Bose shows how both Gandhi and Netaji Subhash Chandra Bose tapped this ‘diasporic public sphere’ that was ingeniously carved out by Indians as historical subjects in their own rights. He traces the career of Gandhi in South Africa and Bose in the period of the Second World War in south East Asia to show how their anti-colonial nationalism was derived from the multiple, real and imaginary, notions of nation that intermingled with the global and religiously defined universalistic strains in expatriates. This accommodation of cultural difference rather than western derived ‘secular’ notion of nation state was exported to India. It proved critical in the formation of the idea of nation that was specific to the Indian context and not emulative of the West.

 

That the nation in the making was so multifaceted was evident in the travelogues of Muslim pilgrims to Mecca. As also in the travel literature of Tagore that described his visits to Muslim lands. Bose uses fascinating travel diaries of pilgrims to tell us the story of how during the international Haj pilgrimage the Muslim mind balanced the spiritual universal with its predicaments of being subjects in colonial India. Mecca became the site where the divine sovereignty offered the universal frame in which issues of temporal sovereignty like being subjects of Britain, the political fissures within the umma (community) and other conflicting identities were played out.
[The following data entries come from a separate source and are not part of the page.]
-- ==== Sys2Proof/Machine/TileOps.lean ====
section
/-! DEFINITION. Tile frames and the moving operations of jobs: TILE_LOAD, TILE_STORE, MESH_MOVE and OUT_WRITE (R231, R237, R346). -/

namespace Sys2Proof.Machine

open Sys2Proof

/-! ### Frames (Tables 7-2, 7-3, R163, R164) -/

/-- The BF16 body of a microscaling tile (R237). -/
def mxBody (t : Tile) : Bytes :=
  (List.range 4096).flatMap fun i =>
    let v := if t.format == 8 then bodyElem 2 t.body 0 i else (memByte t.body i).toNat
    natLE 2 (mxToBf16 t.format (memByte t.scale (i / 64 * 2 + i % 64 / 32)).toNat v)

/-- Is a format a microscaling one? -/
def isMx (f : Nat) : Bool := decide (6 ≤ f) && decide (f ≤ 9)

/-- The frame of a tile in T0: a microscaling tile arrives as BF16 without scales (R237). -/
def frameBytes (t : Tile) : Bytes :=
  if isMx t.format then
    let b := mxBody t
    headerBytes t 5 (tileFlags t &&& 5) [] b ++ b
  else
    let b := memRead t.body 0 (bodyBytes t.format)
    headerBytes t t.format (tileFlags t) (memRead t.scale 0 128) b ++ b

/-- Bytes of the frame of a format in T0. -/
def frameLen (f : Nat) : Nat := 256 + (if isMx f then 8192 else bodyBytes f)

/-! ### Waiting for a tier (R166, R185, R186, R231) -/

/-- The operation ends its job with Tier Error, naming the tier and for T3 the node (Table 3-6). -/
def opTier (tier node : Nat) (s : State) : OpRes := .fail stTierError (some (tier + (if tier == 3 then node * 2 ^ 16 else 0))) s

/-- May T3 be reached: the system is ready (R389) and the node is neither unavailable nor lost (R186)? -/
def t3Open (s : State) (node : Nat) : Bool := s.wyv.systemReady && !nodeDown s node

/-- Is a tile on another node, with no copy here? -/
def tileAway (s : State) (t : Tile) : Bool := t.node != ownNode s && !t.replicas.contains (ownNode s) && !t.inT1

/-- Issue an access to the frame of a tile on another node, in messages of at most 4,096 bytes (R369). The frame's address there is the
device's own: a free value (DESIGN CHOICE, assumption 24). -/
def issueFrame (node mtype fn : Nat) (express : Bool) (len : Nat) (data : Bytes) (bad : Bool) (who : SyncWho)
    (tile : Nat × Nat) (s : State) : State :=
  let base := freshNat s
  (List.range (ceilDiv len 4096)).foldl (fun s i =>
    let n := min 4096 (len - 4096 * i)
    issueRequest node mtype 0 (base + 4096 * i) fn express n ((data.drop (4096 * i)).take n)
      (if bad then 2 ^ 64 - 1 else 0) who (some tile) (4096 * i) s) (drew s)

/-- Bring the tiles of an operation within reach: a tile in T2 starts its fetch, a tile of another node is read over the fabric, and an unreachable one ends the job with Tier Error. -/
def bringTiles (fn : Nat) (express : Bool) (object : Nat) (idx : List Nat) (go : State → OpRes) (s : State) : OpRes :=
  let ts := idx.map (tileOf s object)
  let away := ts.filter (tileAway s)
  match away.find? fun t => !t3Open s t.node with
  | some t => opTier 3 t.node s
  | none =>
    if away != [] then
      .wait (away.foldl (fun s t =>
        issueFrame t.node msgRead fn express (256 + bodyBytes t.format) [] false .stream (object, t.index) s) s)
    else
      let cold := ts.filter needsFetch
      if cold != [] then .wait (cold.foldl (fun s t => startFetch object t.index s) s) else go s

/-- A copy read from another node has been used: the next access reads it again. -/
def dropAway (object : Nat) (idx : List Nat) (s : State) : State :=
  idx.foldl (fun s i =>
    let t := tileOf s object i
    if t.node != ownNode s && !t.replicas.contains (ownNode s) && t.inT1 then putTile { t with inT1 := false } s else s) s

/-! ### TILE_LOAD and TILE_STORE (Table 14-10, R346) -/

/-- The moves of a tile operation: cell, SRAM address of its first frame, first tile. -/
def tileMoves (s : State) (d : Bytes) : List (Nat × Nat) :=
  let n := field d 2 2
  let first := field d 4 4
  if bitOf (field d 10 1) 0 then (activeCells s).map fun c => (c, first + n * c) else [(field d 8 1, first)]

/-- The object a tile operation names, with its size, where its slot is one of tiles. -/
def tileTarget (s : State) (j : Job) (d : Bytes) : Option PObj :=
  match jobSlot j (field d 1 1) with
  | some (sl, id) => if slotKind sl == 0 then findObj s id else none
  | none => none

/-- Put one tile's frame into a cell: poison travels with its body (R192); a poisoned microscaling tile is consumed by its conversion. -/
def loadFrame (cell addr : Nat) (t : Tile) (s : State) : OpRes :=
  if t.poison && isMx t.format then .fail stPoisonedInput (some 1) s
  else
    let fr := frameBytes t
    let s := sramPut cell addr fr s
    let s := if t.poison then sramPoison cell (addr + 256) (fr.length - 256) s else s
    .done (if isMx t.format then bump 0x3101 4 s else s)

/-- TILE_LOAD: frames one after another at the SRAM address (R237, R346). -/
def tileLoadBody (j : Job) (d : Bytes) (s : State) : OpRes :=
  let n := field d 2 2
  let addr := field d 12 4 % 2 ^ 21
  let mv := tileMoves s d
  match tileTarget s j d with
  | none => opFault s
  | some o =>
    if mv.any fun m => !cellIn s m.1 || decide (o.size < m.2 + n) then opFault s
    else
      let idx := mv.flatMap fun m => (List.range n).map (m.2 + ·)
      bringTiles j.fn j.express o.id idx (fun s =>
        opBind (opEach (mv.flatMap fun m => (List.range n).map fun i => (m.1, i, m.2 + i)) (fun x s =>
          let t := tileOf s o.id x.2.2
          opBind (loadFrame x.1 (addr + x.2.1 * frameLen t.format) t s) fun s => .done (putTile { t with used := s.time } s)) s)
          fun s => .done (dropAway o.id idx s)) s

def tileLoadF (d : Bytes) (s : State) : State := runOp 0x50 d (fun j s => tileLoadBody j d s) s

def execTileLoad (d : Bytes) (s : State) : Res := finish s (tileLoadF d s)

/-- Is a frame one TILE_STORE may write: the object's format, 00h to 05h, valid_rows and valid_cols from 1 to 64, and no reserved flag
(R346)? -/
def frameOk (o : PObj) (h : Bytes) : Bool :=
  field h 0 1 == o.format && decide (o.format ≤ 5) && decide (1 ≤ field h 1 1) && decide (field h 1 1 ≤ 64) &&
  decide (1 ≤ field h 2 1) && decide (field h 2 1 ≤ 64) && decide (field h 3 1 < 16)

/-- Write one tile from its frame (R167, R192, R346); on another node, as a Write of the frame. -/
def storeFrame (j : Job) (o : PObj) (cell addr tile : Nat) (s : State) : OpRes :=
  if sramBad s cell (addr + 12) 4 then opPoison s
  else
    let h := sramRead s cell (addr + 12) 4
    if !frameOk o h then opFault s
    else
      let n := bodyBytes o.format
      let t := tileOf s o.id tile
      if t.node != ownNode s then
        if t3Open s t.node then
          .done (issueFrame t.node msgWrite j.fn j.express (256 + n) (sramRead s cell addr (256 + n))
            (sramBad s cell (addr + 128) (128 + n)) .stream (o.id, tile) s)
        else opTier 3 t.node s
      else
        let bad := sramBad s cell (addr + 128) (128 + n)
        .done (tileWrite j.fn o.id tile true (fun t => { t with
          format := o.format
          rows := field h 1 1
          cols := field h 2 1
          flags := field h 3 1 &&& 0x0C
          scale := memOf (sramRead s cell (addr + 128) 128)
          body := memOf (sramRead s cell (addr + 256) n) }) s |> fun s =>
          if bad then putTile { tileOf s o.id tile with poison := true } s else s)

/-- TILE_STORE: whole tiles in order; one that may not be written ends the job with the earlier ones written (R346). A tile that an audited
command holds makes it wait (R402). -/
def tileStoreBody (j : Job) (d : Bytes) (s : State) : OpRes :=
  let n := field d 2 2
  let addr := field d 12 4 % 2 ^ 21
  let mv := tileMoves s d
  match tileTarget s j d with
  | none => opFault s
  | some o =>
    if mv.any fun m => !cellIn s m.1 || decide (o.size < m.2 + n) then opFault s
    else if auditHeld s j.id 0 o.id then .wait (holdWrite s)
    else
      let local' := (mv.flatMap fun m => (List.range n).map (m.2 + ·)).filter fun i => (tileOf s o.id i).node == ownNode s
      if local'.any fun i => (tileOf s o.id i).held then .wait s
      else bringTiles j.fn j.express o.id local' (fun s =>
        opBind (opEach (mv.flatMap fun m => (List.range n).map fun i => (m.1, i, m.2 + i)) (fun x s =>
          storeFrame j o x.1 (addr + x.2.1 * frameLen o.format) x.2.2 s) s)
          fun s => if streamBusy s then .wait s else .done s) s

def tileStoreF (d : Bytes) (s : State) : State := runOp 0x51 d (fun j s => tileStoreBody j d s) s

def execTileStore (d : Bytes) (s : State) : Res := finish s (tileStoreF d s)

/-! ### MESH_MOVE and OUT_WRITE -/

/-- MESH_MOVE: bytes of one cell to another, with their poison (R192, R344). -/
def meshMoveF (d : Bytes) (s : State) : State :=
  runOp 0x52 d (fun _ s =>
    let a := field d 8 1
    let b := field d 9 1
    if !cellIn s a || !cellIn s b then opFault s
    else .done (sramCopy a (field d 16 4 % 2 ^ 21) b (field d 12 4 % 2 ^ 21) (field d 20 4) s)) s

def execMeshMove (d : Bytes) (s : State) : Res := finish s (meshMoveF d s)

/-- OUT_WRITE: bytes of a cell into the job's output, with their poison; a later write stands over an earlier one (R346). -/
def outWriteF (d : Bytes) (s : State) : State :=
  runOp 0x58 d (fun j s =>
    let c := field d 8 1
    let off := field d 12 4 % 2 ^ 21
    let n := field d 20 4
    let out := field d 4 4
    if !cellIn s c then opFault s
    else
      let bs := sramRead s c off n
      let ps := memRead s.arr.poison (sramKey c off) n
      .done (modJob j.id (fun j => { j with
        output := memWrite j.output out bs
        outPoison := memWrite j.outPoison out ps }) s)) s

def execOutWrite (d : Bytes) (s : State) : Res := finish s (outWriteF d s)

end Sys2Proof.Machine
end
Similarly, Tagore’s sojourns to Baghdad and Iran, and his visits to the grave sites of Iranian poets, Saadi and Hafiz in Shiraz, reminded him of his own universalism even as he appreciated and dwelt in their worldview crafted in dance, poetry, and music. Bose sees this bonding and nostalgia for the past as an effort to contribute to the global futur. An alternate worldview and universalism to that offered by the western nation state model.

 

This is a sophisticated, lucid and fine history of the Indian Ocean region, which revolutionizes our landlocked thinking of anti-colonial nationalism, nation state, globalization and modernity. Historians and political scientists have questioned these concepts as being western derived. But their import to India through the experiences of Indian diasporic communities is less known. The value of the admirable scholarship on display here is that it adds a brand new perspective from the Ocean that comes as a welcome whiff of fresh air to those tired of landlocked narrow readings of India’s colonial experience. However, one may hesitate to share entirely Bose’s optimism about the adoption of the alternate nation state model of cultural and religious accommodation based on blood rather than rights that were experimented in the diaspora public sphere. It is not very clear what he implies here. But if the allusion is to the failure of the post-colonial ‘secular’ nation state, and its slippage into divisive religious majorityism, then one is not too sure if this is because it is entirely modelled on the western ‘secular’ model. Perhaps it is the combined legacy of the diasporic model and the British colonial one that frames our governance. That is a lead that this fascinating account of the early 20th century offers to the political scientists to chew on!

 

Seema Alavi is Zakir Husain Professor of History at Jamia Millia Islamia, New Delhi.